7. Make your About and Author pages credible
LLMs check author authority and organizational credibility. An author page with real credentials, real publications, real social signals gets cited more than an anonymous byline. Same for company About pages — clear team, real customers, real numbers.
The mark-evans.jpg on author pages across this site is part of this work. So is the customer logo strip, the named case studies, the real podcast back catalog.
AEO tactics that don't work (or stopped working)
A few things that get recommended but don't actually move the needle in 2026:
Stuffing pages with FAQ schema for every possible query. LLMs detect and discount over-optimization just like Google does. Use schema for real FAQ content, not synthesized FAQ content.
Using "AI-friendly" content templates. Most of these are just generic content templates with extra metadata. The content quality is what matters, not the template.
Paying for "AEO services" from agencies. Most AEO agencies are SEO agencies that rebranded. The actual AEO work is mostly content quality, schema, and authority signals — the same fundamentals as good SEO. Beware anyone selling AEO as a separate service.
Tracking individual LLM citations obsessively. The tooling isn't mature enough to measure this reliably. You'll spend more time on the measurement than on the work that actually drives citations. Focus on the work; trust that good work compounds.
How to know if your AEO is working
Three signals that don't require sophisticated tooling:
Direct traffic growing. When LLMs cite you, users often type your URL directly later. Direct traffic growth is the easiest AEO success signal to track.
Branded search volume growing. When buyers see your name in an LLM answer, they often Google your brand name afterward. Branded search volume is a lagging but reliable AEO signal.
Sales conversations mention LLM citations. "I asked ChatGPT and your company came up" is the most direct signal possible. Train your sales team to log how prospects heard of you. AEO attribution shows up in the qualitative data first.
How to start AEO this week
Three concrete steps:
One: ask the question. Open ChatGPT, Perplexity, and Google AI Mode. Ask "what are the best [your category] for [your buyer]?" Note who's cited. That's your competitive landscape on AEO right now. You'll learn more from this 5-minute exercise than from most AEO articles.
Two: pick the one "best X for Y" page you should build. The page that targets the most common buyer query in your category. Publish it with proper schema, real comparisons, and a clear point of view.
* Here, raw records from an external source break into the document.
-- ==== Sys2Proof/Decode.lean ====
section
/-! DEFINITION. The command a word spells by the table's bits. No row of spec/opcode_table.json gives bits (every
row's "fields" is empty and no row has "fixed"), so no word spells a command. The bytes of the host line and of the
loop are decoded in Machine/Operands.lean. -/

namespace Sys2Proof

/-- The command that a word of the table's bits spells: none, since the table gives no row any bits. -/
def decodeTableWord (_nbits _w : Nat) : Option Instr := none

end Sys2Proof
end

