/-- A reply formed and not yet sent in full: its bytes and how many of them have been begun (R168, R171). -/
structure Tx where
  bytes : List Byte
  begun : Nat
  after : AfterReply
deriving DecidableEq, Repr

/-- The Host Link Controller (R166 to R171, R178 to R180). The frame at the head of the buffer is the one taken while
a reply is in hand. -/
structure HostLink where
  rx : RxState
  buffer : List RxFrame
  tx : Option Tx
  ready : Bool
  clear : Bool
  silenceDue : Option Nat
  standalone : Bool
  cause : StartCause
  fromImage : Bool
deriving DecidableEq, Repr

/-- A notice record (R182). -/
structure Notice where
  kind : NoticeKind
  level : Nat
  time : Secs
  bay : Option BayIx
  asset : Option AssetId
  session : Option Nat
  value : Option Nat
  reason : Option Reason
deriving DecidableEq, Repr

/-- The Notice Queue (R182 to R188). -/
structure Notices where
  queue : List Notice
  overflow : Bool
  levels : Levels
  fetchHold : Bool
  attention : Bool
deriving DecidableEq, Repr

/-- What Retained Memory adds to the items other blocks hold (R192). -/
structure Retained where
  seconds : Secs
  valid : Bool
  lowEpisode : Bool
  secondDue : Nat
  holdupDue : Nat
deriving DecidableEq, Repr

/-- The state of the part. -/
structure State where
  now : Nat
  resetHeld : Bool
  keyswitch : Bool
  inlet : Inlet
  pool : Pool
  power : Power
  round : Round
  bays : Vector Bay 36
  cust : CustodyUnit
  arb : Arbiter
  sess : Sessions
  loop : Loop
  link : HostLink
  notices : Notices
  settings : Settings
  image : Option SettingsImage
  retained : Retained
  pending : List Instr
deriving DecidableEq, Repr

/-- Why the part stops: the spec gives no event after which it does, so there is no such reason. -/
inductive Fault
deriving DecidableEq, Repr

/-- Why a command has no meaning. -/
inductive Refusal
  /-- Raised by the dispatch of a command whose meaning is not written. Safe: the model stops where the part goes on. -/
  | notModelled (mnemonic : String)
deriving DecidableEq, Repr

/-- What a command answers. -/
abbrev Out := Host.Outcome State Fault Refusal

/-! ### The state right after a cold start -/

/-- R23. The three periods count from the start (R1, R5, R12); Tc is 0 until a reading is taken (L5). -/
def Inlet.start : Inlet where
  voltRing := []
  currRing := []
  cond := .lost
  restoreCount := 0
  tc := 0
  derate := 0
  sensorFault := false
  highCount := 0
  strikes := []
  holdoffDue := none
  latch := false
  trim := 0
  sampleDue := 100
  tempDue := 1000
  auditDue := 4000

/-- R23. -/
def Pool.start : Pool where
  inForce := 0
  atLast := 0
  quiet := false
  recomputeDue := 1000

/-- R17, R23, R145, R154. -/
def Power.start : Power where
  state := .transit
  rideDue := none
  settleDue := none
  drain := none
  settleCause := .start
  nextCause := .start

/-- R53. -/
def Round.start : Round where
  state := .idle
  pending := false
  atOnce := false
  lastEnd := none
  suspended := true
  lastGrantChange := 0
  snapPool := 0
  snapAlloc := 0
  targets := Vector.replicate 36 0
  toRaise := []
  lowering := []
  raising := []
  cut := false
  backlog := 0
  raiseUnsent := false

/-- R62, R70, R77, R165. -/
def CustodyUnit.start : CustodyUnit where
  roster := []
  readySet := []
  grace := true
  reconActive := false
  reconCase := .cold
  reconCause := .start
  coldNext := true

/-- R110. -/
def Arbiter.start : Arbiter where
  queue := []
  slotA := none
  slotB := none
  held := true

/-- A channel that holds no session, with a configuration in force (R132). -/
def Channel.idle (c : ChanCfg) : Channel where
  cfg := c
  pendingCfg := none
  state := if c.enabled then .free else .off
  session := none
  join := none

/-- R112, R132. -/
def Sessions.start : Sessions where
  queue := []
  channels := ⟨#[.idle (ChanCfg.dflt 0), .idle (ChanCfg.dflt 1), .idle (ChanCfg.dflt 2),
    .idle (ChanCfg.dflt 3)], rfl⟩
  nextId := 1

/-- R153: the scanner is stopped. -/
def Scan.stopped : Scan where
  running := false
  passActive := false
  passStart := 0
  period := 0
  interval := 0
  left := []
  position := none
  lastPlaced := 0
  outstanding := false
  lastDuration := 0
  nextStart := 0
Three: audit your existing content for AEO friendliness. Does each page have schema? Are your authors named and credentialed? Are your comparison pages explicit about who you're better for and who you're worse for? Most B2B content fails on at least one of these.
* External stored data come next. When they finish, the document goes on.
-- ==== Sys2Proof/Machine/Operands.lean ====
section
/-! DEFINITION. The byte sequences of chapter 12: widths and byte order, the host frame and its checksum, the loop
frame and its CRC-8, the status block, and the codes of every enumeration. -/

namespace Sys2Proof.Machine

/-! ### Bytes, most significant first (R195) -/

/-- A value in one byte. -/
def byte (n : Nat) : Byte := BitVec.ofNat 8 n

/-- A flag: 0 or 1. -/
def flag (b : Bool) : Byte := if b then 1 else 0

/-- A value in two bytes. -/
def be2 (n : Nat) : List Byte := [byte (n / 256), byte n]

/-- A seconds-counter value or a badge in four bytes. -/
def be4 (v : BitVec 32) : List Byte :=
  [v.extractLsb' 24 8, v.extractLsb' 16 8, v.extractLsb' 8 8, v.extractLsb' 0 8]

/-- An asset ID in eight bytes. -/
def be8 (v : BitVec 64) : List Byte := be4 (v.extractLsb' 32 32) ++ be4 (v.extractLsb' 0 32)

/-- The number that bytes spell, the first the most significant. -/
def ofBytes (l : List Byte) : Nat := l.foldl (fun a b => a * 256 + b.toNat) 0

/-- A signed quantity (Tc, the trim) in one byte of two's complement. -/
def sbyte (i : Int) : Byte := BitVec.ofInt 8 i

/-- A bay's number, 1 to 36. -/
def bayNumber (b : BayIx) : Nat := b.1 + 1

/-- A bay or none: its number or 0. -/
def bayByte : Option BayIx → Byte
  | some b => byte (bayNumber b)
  | none => 0

/-- A holder: the badge, or four zero bytes. -/
def holderBytes (h : Option Badge) : List Byte := be4 (h.getD 0)

/-- An asset ID, or eight zero bytes. -/
def assetBytes (a : Option AssetId) : List Byte := be8 (a.getD 0)

/-- A field that may be absent and whose every code is a value: a presence byte, then the value or zeros (R195). -/
def optField (width : Nat) (v : Option (List Byte)) : List Byte :=
  match v with
  | some l => 1 :: l
  | none => 0 :: List.replicate width 0

/-- The bay of a bay number, where it is from 1 to 36. -/
def bayOf? (n : Nat) : Option BayIx :=
  if h : 1 ≤ n ∧ n ≤ 36 then some ⟨n - 1, by omega⟩ else none

/-! ### Codes of enumerations (R195: from 0 in the order of their table, unless it says from 1) -/

/-- Power states in the order of the table of chapter 1. -/
def powerCode : PowerState → Nat
  | .serving => 0 | .riding => 1 | .draining => 2 | .transit => 3 | .settling => 4

/-- Link states (R195). -/
def linkCode : LinkState → Nat
  | .linked => 0 | .lost => 1 | .absent => 2 | .dark => 3

/-- Inlet conditions (Pool Status). -/
def condCode : InletCond → Nat
  | .lost => 0 | .normal => 1 | .brownout => 2

/-- Custody states, 0 Vacant to 8 Jammed (R195). -/
def custodyCode : Custody → Nat
  | .vacant => 0 | .seating => 1 | .securing => 2 | .locked => 3 | .releasing => 4 | .released => 5
  | .clearing => 6 | .held _ => 7 | .jammed _ _ => 8

/-- Held reasons, from 1 (R195). -/
def heldCode : HeldReason → Nat
  | .noTag => 1 | .unknown => 2 | .wrongHome => 3 | .duplicate => 4 | .swapped => 5

/-- The Jammed origin by the code of the custody state it names (L25), with its Held reason, 0 where it has none (L76). -/
def originCode : JamOrigin → Nat × Nat
  | .vacant => (0, 0) | .securing => (2, 0) | .releasing => (4, 0) | .released => (5, 0)
  | .clearing => (6, 0) | .held r => (7, heldCode r)

/-- Directions (LOCK). -/
def dirCode : Dir → Nat
  | .engage => 0 | .retract => 1

/-- Bolt positions (status block). -/
def boltCode : Bolt → Nat
  | .retracted => 0 | .engaged => 1 | .between => 2

/-- Standings (R55). -/
def standingCode : Standing → Nat
  | .docked => 0 | .foreign => 1 | .unbound => 2

/-- Lamp colours (LAMP). -/
def colourCode : Colour → Nat
  | .off => 0 | .amber => 1 | .green => 2 | .greenBlinking => 3 | .red => 4 | .redBlinking => 5

/-- Rebuild causes, from 1 (R195). -/
def causeCode : RebuildCause → Nat
  | .start => 1 | .settle => 2 | .host => 3 | .auto => 4

/-- Rebuild phases. -/
def rebuildPhaseCode : RebuildPhase → Nat
  | .draining => 0 | .powerOff => 1 | .booting => 2 | .discovering => 3 | .probing => 4

/-- Start causes (Identify). -/
def startCode : StartCause → Nat
  | .cold => 0 | .warmPin => 1 | .warmRestart => 2

/-- Drain kinds. -/
def drainCode : DrainKind → Nat
  | .cart => 0 | .rebuild => 1

/-- Round states (R34). -/
def roundCode : RoundState → Nat
  | .idle => 0 | .lowering => 1 | .raising => 2 | .holdoff => 3

/-- Session classes (R195). -/
def classCode : SessClass → Nat
  | .image => 0 | .update => 1 | .inventory => 2

/-- The class of a code (R117). -/
def classOf? : Nat → Option SessClass
  | 0 => some .image
  | 1 => some .update
  | 2 => some .inventory
  | _ => none

/-- Session states (R115). -/
def sessCode : SessState → Nat
  | .queued => 0 | .linking => 1 | .active => 2 | .draining => 3

/-- Channel states (R111). -/
def chanCode : ChanState → Nat
  | .off => 0 | .free => 1 | .linking => 2 | .busy => 3 | .draining => 4

/-- Session outcomes, from 1 (R195). -/
def outcomeCode : SessOutcome → Nat
  | .completed => 1 | .failed => 2 | .linkTimeout => 3 | .expired => 4 | .aborted => 5
  | .forced => 6 | .withdrawn => 7 | .removed => 8 | .interrupted => 9 | .reset => 10

/-- Phases of a pulse (chapter 5). -/
def phaseCode : Phase → Nat
  | .sending _ => 0 | .travel _ => 1 | .checking => 2 | .cooldown _ => 3

/-- Roster entry states (R70). -/
def entryCode : EntryState → Nat
  | .docked _ => 0 | .out => 1 | .missing => 2 | .unknown => 3

/-- Result codes (R173). -/
def resultCode : Result → Nat
  | .done => 0x00 | .accepted => 0x01 | .clamped => 0x02 | .unknownKind => 0x11 | .badLength => 0x12
  | .badValue => 0x13 | .noBay => 0x20 | .wrongState => 0x21 | .inSession => 0x22
  | .reserved => 0x23 | .jammed => 0x24 | .noneReady => 0x25 | .transit => 0x26 | .unknown => 0x27
  | .full => 0x28 | .duplicate => 0x29 | .noRoute => 0x2A | .faulted => 0x2B | .lost => 0x2C
  | .busy => 0x2D

/-- Code 11h or above: a refusal (R172). -/
def refusal (r : Result) : Bool := 0x11 ≤ resultCode r

/-- The code of a notice reason: from 1 in the order in which the table of kinds lists the reasons of its kind, and
the Held reasons, outcomes and rebuild causes in the order of their own tables (R195). -/
def reasonCode : NoticeKind → Reason → Nat
  | _, .held r => heldCode r
  | _, .outcome o => outcomeCode o
  | _, .cause c => causeCode c
  | _, .storeLoaded => 1 | _, .storeDefaults => 2
  | _, .sensorFault => 1 | _, .temperature => 2
  | _, .overdraw => 1 | _, .short => 2
  | _, .misses => 1
  | .custodyMismatch, .absent => 1 | .taken, .absent => 5 | _, .absent => 2
  | _, .removed => 1 | _, .bolt => 2 | _, .jammed => 3
  | _, .swapped => 2
  | _, .recovered => 1 | _, .admitted => 2
  | _, .inWindow => 1 | _, .late => 2 | _, .early => 3 | _, .unlocked => 4
  | _, .expired => 1
  | _, .transit => 1 | _, .rebuild => 2
  | _, .custody => 1 | _, .lost => 2 | _, .fault => 3 | _, .host => 4 | _, .drain => 5
  | _, .engage => 1 | _, .retract => 2

/-- The kind of notice of a code (R181). -/
def kindOf? (code : Nat) : Option NoticeKind :=
  Config.allKinds.find? fun k => (Config.kindRow k).1 = code

/-- The setting of a number, channel fields apart (R189). -/
def settingOf? (number : Nat) : Option SettingId :=
  Config.allSettings.find? fun i => (Config.settingRow i).number = number

/-! ### Values out of range (R112, R174, R178, R189) -/

/-- A settle interval raised to the next of its set (R22). -/
def settleTaken (n : Nat) : Nat :=
  if n ≤ 2 then 2 else if n ≤ 4 then 4 else if n ≤ 8 then 8 else if n ≤ 16 then 16 else 32

/-- A host-silence limit brought into its range (R178). -/
def silenceTaken (n : Nat) : Nat := if n = 0 then 0 else min (max n 30) 3600

/-- The value of a numbered setting taken for one asked for (R174, R189). -/
def settingTaken (i : SettingId) (v : Nat) : Nat :=
  match i with
  | .settle => settleTaken v
  | .silence => silenceTaken v
  | i => min (max v (Config.settingRow i).lo) (Config.settingRow i).hi

/-! ### The notice record (chapter 12, The Notice Record) -/

/-- The 20 bytes of a notice record. -/
def noticeBytes (n : Notice) : List Byte :=
  [byte (Config.kindRow n.kind).1, byte n.level] ++ be4 n.time ++
  [byte ((if n.bay.isSome then 1 else 0) + (if n.asset.isSome then 2 else 0) +
    (if n.session.isSome then 4 else 0) + (if n.value.isSome then 8 else 0) +
    (if n.reason.isSome then 16 else 0)), bayByte n.bay] ++
  assetBytes n.asset ++ [byte (n.session.getD 0)] ++ be2 (n.value.getD 0) ++
  [match n.reason with | some r => byte (reasonCode n.kind r) | none => 0]

/-! ### The host frame (chapter 12; R172, R195) -/

/-- The start byte of a frame. -/
def startByte : Byte := 0x5E

/-- The sum of bytes, modulo 256. -/
def byteSum (l : List Byte) : Byte := l.foldl (· + ·) 0

/-- The bytes of a reply: start byte, length, tag, kind + 80h, result, payload, checksum. A refusal carries no
payload (R172). -/
def replyBytes (tag kind : Byte) (r : Result) (payload : List Byte) : List Byte :=
  let body := tag :: (kind + 0x80) :: byte (resultCode r) :: (if refusal r then [] else payload)
  let counted := byte body.length :: body
  startByte :: counted ++ [-(byteSum counted)]

/-- The payload length that a request kind allows, none where the kind is no request (R171, chapter 12). -/
def payloadLength? : Nat → Option Nat
  | 0x01 | 0x02 | 0x05 | 0x12 | 0x36 | 0x52 | 0x53 => some 0
  | 0x04 | 0x37 | 0x03 | 0x33 | 0x34 | 0x51 => some 1
  | 0x50 => some 2
  | 0x10 => some 3
  | 0x11 | 0x13 => some 1
  | 0x20 => some 9
  | 0x21 | 0x22 => some 8
  | 0x23 => some 1
  | 0x30 => some 7
  | 0x31 => some 14
  | 0x32 => some 6
  | 0x35 => some 1
  | 0x40 => some 5
  | 0x41 | 0x44 | 0x45 => some 1
  | 0x42 | 0x43 => some 2
  | 0x60 => some 1
  | 0x61 => some 2
  | _ => none

/-- The byte of a payload at an offset, as a number. -/
def payByte (p : List Byte) (k : Nat) : Nat := (p.getD k 0).toNat

/-- Some bytes of a payload, as a number. -/
def payNat (p : List Byte) (k n : Nat) : Nat := ofBytes ((p.drop k).take n)

/-- A holder badge in a payload: four zero bytes are an absent one (R79). -/
def payHolder (p : List Byte) (k : Nat) : Option Badge :=
  let b := BitVec.ofNat 32 (payNat p k 4)
  if b = 0 then none else some b

/-- An on/off value or a force flag: none where it is neither 0 nor 1 (R174, R195). -/
def payFlag (p : List Byte) (k : Nat) : Option Bool :=
  match payByte p k with
  | 0 => some false
  | 1 => some true
  | _ => none

/-! ### The loop frame (R136, R137, R195) -/

/-- One of the eight actions on the CRC register for each byte. -/
def crcShift (r : Byte) : Byte := if r.msb then (r <<< 1) ^^^ 0x31 else r <<< 1

/-- The CRC register after one byte. -/
def crcByte (r b : Byte) : Byte :=
  crcShift (crcShift (crcShift (crcShift (crcShift (crcShift (crcShift (crcShift (r ^^^ b))))))))

/-- The CRC-8 of a byte sequence. -/
def crc8 (l : List Byte) : Byte := l.foldl crcByte 0xFF

/-- The address a transaction's command is sent to. -/
def Txn.address : Txn → Nat
  | .shed => 63
  | .lock _ b _ _ | .verify _ b | .grant _ b _ | .tag b _ | .scan b | .recon b | .lamp b _ => bayNumber b
  | .discIdentify _ | .discAssign _ | .probeIdentify _ => 0
  | .discPass p | .discReset p | .probePass p => bayNumber p

/-- The op code of a transaction (chapter 12, Loop Frames). -/
def Txn.opCode : Txn → Nat
  | .discIdentify _ | .probeIdentify _ => 0x01
  | .discAssign _ => 0x02
  | .discPass _ | .probePass _ => 0x03
  | .verify _ _ | .scan _ | .recon _ => 0x04
  | .tag _ _ => 0x05
  | .grant _ _ _ => 0x06
  | .lock _ _ _ _ => 0x07
  | .lamp _ _ => 0x08
  | .shed => 0x09
  | .discReset _ => 0x0A

/-- The command payload of a transaction (chapter 12, Loop Frames). -/
def Txn.payload : Txn → List Byte
  | .discAssign p => [byte (bayNumber p)]
  | .discPass _ => [1]
  | .probePass _ => [0]
  | .grant _ _ w => [byte w]
  | .lock _ _ d ms => byte (dirCode d) :: be2 ms
  | .lamp _ c => [byte (colourCode c)]
  | .shed => [0]
  | .discIdentify _ | .probeIdentify _ | .verify _ _ | .scan _ | .recon _ | .tag _ _
  | .discReset _ => []

/-- The command frame of a transaction. -/
def Txn.frame (t : Txn) : List Byte :=
  let f := byte t.address :: byte t.opCode :: byte t.payload.length :: t.payload
  f ++ [crc8 f]

/-- The address a response must come from: the one sent to, or for an ASSIGN the one it carried (R136). -/
def Txn.answerAddress : Txn → Nat
  | .discAssign p => bayNumber p
  | t => t.address

/-- The node result of a code (R138, chapter 12). -/
def nodeResult? : Nat → Option NodeResult
  | 0 => some .ok
  | 1 => some .badOp
  | 2 => some .badArg
  | 3 => some .busy
  | 4 => some .noTag
  | 5 => some .readOnly
  | _ => none

/-- A valid response: its result and payload. -/
structure Answer where
  result : NodeResult
  payload : List Byte
deriving DecidableEq, Repr

/-- The answer a response frame gives to a transaction, none where the response is not valid: CRC, address, op, length
or result do not hold (R136). A broadcast expects none. -/
def answer? (t : Txn) (resp : List Byte) : Option Answer :=
  match resp with
  | a :: op :: res :: len :: rest =>
    if t.address = 63 then none
    else if len.toNat ≤ 10 ∧ rest.length = len.toNat + 1 ∧
        rest.getLast? = some (crc8 (a :: op :: res :: len :: rest.dropLast)) ∧
        a.toNat = t.answerAddress ∧ op.toNat = t.opCode + 0x80 then
      match nodeResult? res.toNat with
      | some r => some ⟨r, rest.dropLast⟩
      | none => none
    else none
  | _ => none

/-- A byte of an OK response's payload; one the node left out is free (L9). -/
def Answer.byteAt (a : Answer) (k : Nat) : Byte := a.payload.getD k (Config.absentByte k)

/-- Some bytes of an OK response's payload, as a number. -/
def Answer.natAt (a : Answer) (k n : Nat) : Nat :=
  ofBytes ((List.range n).map fun j => a.byteAt (k + j))

/-- A decoded status block (R137). -/
structure Block where
  presence : Bool
  bolt : Bolt
  latch : Bool
  overTemp : Bool
  short : Bool
  soc : Option Nat
  pneg : Nat
  limit : Nat
  measured : Nat
deriving DecidableEq, Repr

/-- A bolt code; 3 is taken as Between (R195). -/
def boltOf : Nat → Bolt
  | 0 => .retracted
  | 1 => .engaged
  | _ => .between

/-- A SoC byte: FFh is unknown, 101 to 254 are taken as 100 (R195, R24). -/
def socOf (n : Nat) : Option Nat := if n = 255 then none else some (min n 100)

/-- The status block of a STATUS answer (chapter 12, last table). -/
def Answer.block (a : Answer) : Block :=
  let f := (a.byteAt 0).toNat
  { presence := f.testBit 0
    bolt := boltOf (f / 2 % 4)
    latch := f.testBit 3
    overTemp := f.testBit 4
    short := f.testBit 5
    soc := socOf (a.byteAt 1).toNat
    pneg := (a.byteAt 2).toNat
    limit := (a.byteAt 3).toNat
    measured := (a.byteAt 4).toNat }

/-- The asset ID of a TAG answer. -/
def Answer.asset (a : Answer) : AssetId := BitVec.ofNat 64 (a.natAt 0 8)

/-- The serial of an IDENTIFY answer. -/
def Answer.serial (a : Answer) : Serial := BitVec.ofNat 48 (a.natAt 0 6)

end Sys2Proof.Machine
end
If your foundational positioning isn't sharp, AEO won't fix it. Buyers asking ChatGPT about your category will be told "X exists" but won't have a reason to choose X over the alternatives. The free marketing audit scores your positioning in 60 seconds; the Pipeline Story Sprint fixes it in 90 days. AEO compounds on top of sharp positioning, not in place of it.
The buyers asking ChatGPT about your category right now are going to remember whoever's in the answer. Is your company in the answer? If not, that's the AEO project worth starting this week.